The facilities will use electric generators called reciprocating internal combustion engines (RICE). These modular engines run on natural gas and allow for extremely reliable and flexible operations.
This technology also provides the following benefits:
- Efficiency is maintained over a wide range of generation output.
- Environmental impact is very low – including limited water use.
- Engines are delivered and installed in modules, sized for needed capacity.
The units operate similar to a backup generator with an engine shaft coupled to a generator. The RICE units are housed inside a building with an exterior resembling that of a warehouse. The exhaust system is located outside the building and includes stacks. A fan-cooled radiator bank also is located outdoors.
Committed to being a good neighbor, we are working with our engine manufacturer and an engineering firm to design each generating station with a 50-decibel sound limit. This is a widely accepted sound level for industrial facilities. To achieve that level, we will do the following:
- Use concrete walls with interior sound attenuation panels, rather than steel walls.
- Build a double-layer roof, using heavy-duty steel panels with sound attenuation, rather than a single-layer roof.
- Incorporate silencers on air intake and exhaust systems.
- Install ultra-low-noise radiators.
Our sites in Marquette County and Baraga County are near existing transmission and natural gas infrastructure, which minimizes additional infrastructure and transmission costs.
Each site is more than 15 acres, with the generating station footprint approximately six acres.
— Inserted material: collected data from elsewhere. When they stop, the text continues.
/-- Why no entry at the published head may be processed now, if so: its fence (R159), the owner-reset notice of its function (R432), a
completion that waits (R165), or state in GDDR7 that is not ready (R66). -/
def State.entryWait (s : State) (q : Nat) (raw : Raw) : Option Park :=
  let w := s.wq q
  if raw.fence && w.outst != [] then some .fence
  else if s.lck.notices.any (fun n => !n.all && n.func == s.wqOwner q) then some .hold
  else if s.cqBlocked w.cq then some (.cqFull w.cq)
  else if !s.dstate && s.needsDstate raw then some .dstate
  else none

/-- Why the entry's first packet, or its receive, may not go now: what it takes is used up (R244, R263, R390, R405, R421, R668), or
requests may not leave. -/
def State.sendWait (s : State) (q : Nat) (raw : Raw) : Option Park :=
  let o := raw.opcode
  let c := s.cc (cellNum raw.dest)
  if o == 4 && decide (1048576 ≤ s.postedUsed) then some .posted
  else if o == 0x30 && decide (65536 ≤ s.lck.recs.length) then some .waitRec
  else if takesTag o && !s.maySend then some .hold
  else if takesTag o && (s.ini.waiting != [] || s.freeTag.isNone) then some .tag
  else if decide (0x20 ≤ o ∧ o ≤ 0x22) then
    let k := raw.key % 4096
    (if (s.collFor q raw).isSome && decide (8 ≤ sub32 (s.ctx k).issued (s.ctx k).completed) then some (.inst k) else none)
  else match s.counterOf raw with
    | some k => if s.batchFull k then some (.batch k) else none
    | none =>
      if takesTag o && !s.isLocal raw.dest && (s.pisteFor raw).isNone && c.infl != 0 &&
          decide (c.cwnd / 256 < c.infl + cwndNeed raw) then some (.cwnd (cellNum raw.dest))
      else none

/-- Why the entry at the published head may not be issued now, if it may not: the turn ends before it and the queue waits. An entry that
completes at once sends nothing. -/
def State.issueWait (s : State) (q : Nat) (raw : Raw) : Option Park :=
  match s.entryWait q raw with
  | some p => some p
  | none => if s.badDest raw || s.badContext q raw then none else s.sendWait q raw

/-! ## Issue of the entry at the published head -/

/-- The entry issued with the data that it carries: of a PUT or SEND, of a CAS128, or of a COLL_REDUCE. `fail` is the kind
of the translation failure behind the data (R350). -/
def State.issueData (s : State) (q : Nat) (raw : Raw) (kr fetch : Nat) (data : List Byte) (fail : Option Nat) : State :=
  let cnt := (s.wq q).head
  let pst := s.pisteFor raw
  let st := match fail with | some k => localStatus k | none => 0
  match raw.opcode with
  | 0x01 =>
    let l := putPackets raw kr data
    if l = [] then s.issueDone q raw fetch st
    else ((s.countOff raw).markIssued q raw kr fetch l.length st).sendAll q cnt pst false false l
  | 0x03 =>
    let s1 := (s.countOff raw).markIssued q raw kr fetch (sendPackets raw 0 data).length st
    let l := sendPackets raw (s1.freeTag.getD 0) data
    if l = [] then s.issueDone q raw fetch st else s1.sendAll q cnt pst false true l
  | 0x20 =>
    match fail, s.collFor q raw with
    | none, some k => ((s.countOff raw).markIssued q raw kr fetch 1 0).collIssue k q cnt { value := data }
    | _, _ => s.issueDone q raw fetch (if fail.isSome then st else cKeyInvalid)
  | _ =>
    if fail.isSome then s.issueDone q raw fetch st
    else ((s.countOff raw).markIssued q raw kr fetch 1 0).sendAll q cnt pst true true [atomicPacket raw kr data]

/-- The bytes of host memory that the entry's issue reads. -/
def payloadLen (raw : Raw) : Nat :=
  match raw.opcode with
  | 0x01 => if raw.inline then 0 else raw.len
  | 0x03 => if raw.inline then 0 else raw.len
  | 0x16 => 16
  | 0x20 => raw.len
  | _ => 0

/-- The turn of a queue changed. -/
def State.modTurn (s : State) (q : Nat) (f : Turn → Turn) : State := s.modWq q (fun w => { w with turn := w.turn.map f })

/-- What follows the translation of a payload: a wait for a walk, the read of the bytes whose pages are known, or, when
none is, the end of the descriptor. The read keeps the invalidations that wait for the translations it was given (R369). -/
def State.payloadGo (s : State) (q : Nat) (raw : Raw) (kr fetch : Nat) (got : List XEnt) (r : XRes) : State :=
  if r.wait then s.modTurn q (fun t => { t with wait := .walk, kr := kr })
  else if r.segs = [] then
    let s1 := s.modTurn q (fun t => { t with wait := .none })
    match s1.entryWait q raw with
    | some p => s1.waitFor q p
    | none => s1.issueData q raw kr fetch [] r.fail
  else (r.segs.foldl (fun u x => u.emit (.hostRead (s.wqOwner q) x.1 x.2)) s).modTurn q (fun t =>
    { t with wait := .payload, kr := kr, segs := r.segs, fail := r.fail, inv := got.flatMap XEnt.inv })

/-- The pages of the payload translated (R350) and its bytes read; the turn waits meanwhile, and keeps the key rights that the
translation was judged with. -/
def State.payloadStart (s : State) (q : Nat) (raw : Raw) (kr fetch : Nat) (got : List XEnt) : State :=
  let r := s.xlate (.payload q) (s.wqOwner q) (s.wq q).asid raw.laddr (payloadLen raw) false false kr got
  r.1.payloadGo q raw kr fetch got r.2

/-- A receive placed on its queue's list (R251, R263). -/
def State.issueRecv (s : State) (q : Nat) (raw : Raw) (kr fetch : Nat) : State :=
  let cnt := (s.wq q).head
  (s.markIssued q raw kr fetch 1 0).recvPlace
    { q := q, cnt := cnt, sig := raw.sig, tag := raw.op0, mask := raw.op1, src := raw.dest, laddr := raw.laddr, cap := raw.len, kr := kr,
      func := s.wqOwner q, asid := (s.wq q).asid }

/-- A lock operation sent to its home (R419); an acquire makes its waiting record (R421). -/
def State.issueLock (s : State) (q : Nat) (raw : Raw) (kr fetch : Nat) : State :=
  let cnt := (s.wq q).head
  let lk := raw.key % 2 ^ 24
  let p : Pkt := { dest := raw.dest, ptype := 0x08, sub := raw.opcode - 0x30, tclass := raw.tclass,
                   ext := extLock lk q (s.wqOwner q) cnt }
  let s1 := (s.countOff raw).markIssued q raw kr fetch 1 0
  let x : WaitRec := { home := raw.dest, lock := lk, q := q, cnt := cnt }
  let s2 := if raw.opcode = 0x30 then
      { s1 with lck := { s1.lck with recs := mset s1.lck.recs (mfree s1.lck.recs 65536 0) x } } else s1
  s2.sendAll q cnt none true true [p]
The remaining space will be used for support infrastructure and parking.
We filed our proposal with the Michigan Public Service Commission (MPSC) in January 2017. Additionally, we submitted two air permit applications to the Michigan Department of Environmental Quality in February 2017. On Oct. 25, the MPSC approved the project, and site preparation work began in late October.
Commercial operation is planned for 2019. At that time or soon after, we expect to be in position to retire our coal-fired Presque Isle Power Plant.